What happens to money you have in the bank during a recession?

Other recessions, such as the 18-month 2007-to-2009 downturn often referred to as the Great Recession, wreak widespread havoc on millions of people’s financial lives before economic growth resumes. And that downturn would be followed by more than a decade of economic growth. Whether a recession is approaching or not, there are ways to plan your budget for any economic changes. Building your savings, re-evaluating investments, and managing debts are key opportunities to get ahead of any unexpected events. With federal interest rates on the rise, some people might feel like we’re heading into a recession. But the unemployment rate is still relatively low, inflation seems to be leveling out, and the stock market is trending up.

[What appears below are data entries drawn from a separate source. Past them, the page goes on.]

-- ==== Sys2Proof/Certificates/Slice0/Obligations.lean ====
section
/-! DEFINITION. The statements about the model: first the whole machine and its formats, then the commands, family by family.
`exec c s = .next t` says that command `c` completes in state `s` and leaves `t`; a `t` written as a change of `s` says that
everything else stays as it was. -/

open Sys2Proof Sys2Proof.Machine

/-! ### The whole machine -/

/-- A step takes the command at the front of the queue and is that command's effect on the state with the queue's rest; with
an empty queue the part idles. The queue is the model's form of what 95_what_each_step_holds.md calls an event taken; idling on
an empty queue is the model's choice (log entries 1 and 2). -/
def Obligations.StepRunsTheFrontCommand : Prop :=
  (∀ (c : Instr) (rest : List Instr) (s : State), s.pending = c :: rest → step s = exec c { s with pending := rest })
    ∧ ∀ s : State, s.pending = [] → step s = .next s

/-- Every command that can occur answers a next state, in every state; a DATA message whose block is not 4096 bytes, which
neither link can carry (12.5), stops the model (log entry 25). -/
def Obligations.OnlyMalformedDataStops : Prop :=
  (∀ (c : Instr) (s : State), c.wf = true → ∃ t, exec c s = .next t)
    ∧ ∀ (tag : Byte) (index : BitVec 16) (b : Block) (s : State), b.length ≠ 4096 →
      exec (.clientData tag index b) s = .fault .notABlock ∧ exec (.storeData tag index b) s = .fault .notABlock

/-- The pins (11.4). POWER_ON latches the straps and clears everything but the model's own queue and record of messages; RESET_N clears
the same and keeps the straps; its release begins start-up at phase 1. While RESET_N is held the part takes no message and issues
none: every other command leaves the state as it is. The cleared values of registers that start-up loads, and that internal and timer
events rest too while RESET_N is held, are the model's choice (log entries 3, 4 and 28).
The output pins (11.3): an attention item is set exactly while its condition holds or it is latched, and none while RESET_N is held;
ATTN_N is asserted exactly while some set item's level exceeds the working mask level, HALT_N exactly while the part is HALTED. That a
condition is judged once its owner is set up, and that the pins follow the set before start-up has set up all owners, is the model's
choice (log entry 26); so is that a seal waits for no placement while the part is HALTED (log entry 58). -/
def Obligations.ResetsClearAndSilenceThePart : Prop :=
  (∀ (straps : BitVec 2) (s : State), exec (.powerOn straps) s = .next { State.reset with
    pending := s.pending, sent := s.sent, straps := 2 * 2 ^ straps.toNat, startup := some {} })
  ∧ (∀ s : State, exec .resetNAssert s = .next { State.reset with
    pending := s.pending, sent := s.sent, straps := s.straps, resetHeld := true, startup := none })
  ∧ (∀ s : State, s.resetHeld = true → exec .resetNRelease s = .next { s with resetHeld := false, startup := some {} })
  ∧ (∀ s : State, s.resetHeld = false → exec .resetNRelease s = .next s)
  ∧ (∀ (c : Instr) (s : State), s.resetHeld = true → c.isPin = false → c.wf = true → exec c s = .next s)
  ∧ ∀ s : State,
      let set (i : Nat) : Prop := s.attention.testBit i = true
      let free : Nat := s.ringLen + s.jr.readPtr - (s.jr.head + 1)
      let noPlace (i : WaitItem) : Prop := match i with
        | .place _ _ => True
        | .seal w _ => ∃ c, s.ctx w = some c ∧ s.halted = none ∧ c.openCatalogue = true ∧ c.openSettings = true
            ∧ ∀ z, s.alloc.filling = some z → 4096 < z.fill + c.sealLen ∧ ¬(z.live = 0 ∧ z.list = [])
      (s.resetHeld = true → s.attention = 0)
      ∧ (s.resetHeld = false → s.attention < 4096
          ∧ (set 0 ↔ s.alloc.ready = true ∧ s.alloc.fifo.length < s.set.work.spaceLow)
          ∧ (set 1 ↔ s.alloc.fifo = [] ∧ ∃ i ∈ s.alloc.waiting, noPlace i)
          ∧ (set 2 ↔ s.alloc.mapFree = 0 ∧ ∃ w n, WaitItem.seal w n ∈ s.alloc.waiting)
          ∧ (set 3 ↔ s.jr.ready = true ∧ free < s.set.work.journalHigh)
          ∧ (set 4 ↔ s.jr.ready = true ∧ free = 0)
          ∧ (set 5 ↔ s.port.reported = true ∧ s.port.up = false)
          ∧ (set 6 ↔ s.latched.volumeStalled = true) ∧ (set 7 ↔ s.latched.discrepantClose = true)
          ∧ (set 8 ↔ s.latched.damageFound = true) ∧ (set 9 ↔ s.latched.storeFault = true)
          ∧ (set 10 ↔ s.latched.expiryBlocked = true) ∧ (set 11 ↔ s.isHalted = true))
      ∧ (s.attnAsserted = true ↔ ∃ i, set i ∧ s.set.work.maskLevel < [1, 3, 3, 1, 3, 2, 1, 2, 3, 2, 1, 4].getD i 0)
      ∧ (s.haltAsserted = true ↔ s.resetHeld = false ∧ s.isHalted = true)

/-- The limits of the tables hold right after reset. -/
def Obligations.TableLimitsHoldAtReset : Prop := State.reset.Capacities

Once you know where your dollars are going, look for places to trim. Finding ways to save money can help you bulk up that emergency fund (more on that below) or proactively lower your debt load. Whether your investments are doing well or not, avoid making emotional money decisions. If the market takes a turn for the worse, consider riding it out for any upswings.

This includes how it’s delivered, or how it’s priced, in order to cater to customers’ needs that might change during a recession. You can vary the packaging sizes, offer services online, and more. Whether things are heading towards a recession or not, you should consider business models that can supplement your income. Look towards products and services that are underserved in the market which you can fill with ease. Look towards technology to give you that additional edge such as opening an online store and drop shipping. While it would be wonderful if the Canadian and U.S. economies avoided a full-blown recession in the months ahead, I think it’s wise to plan for the worst-case scenario.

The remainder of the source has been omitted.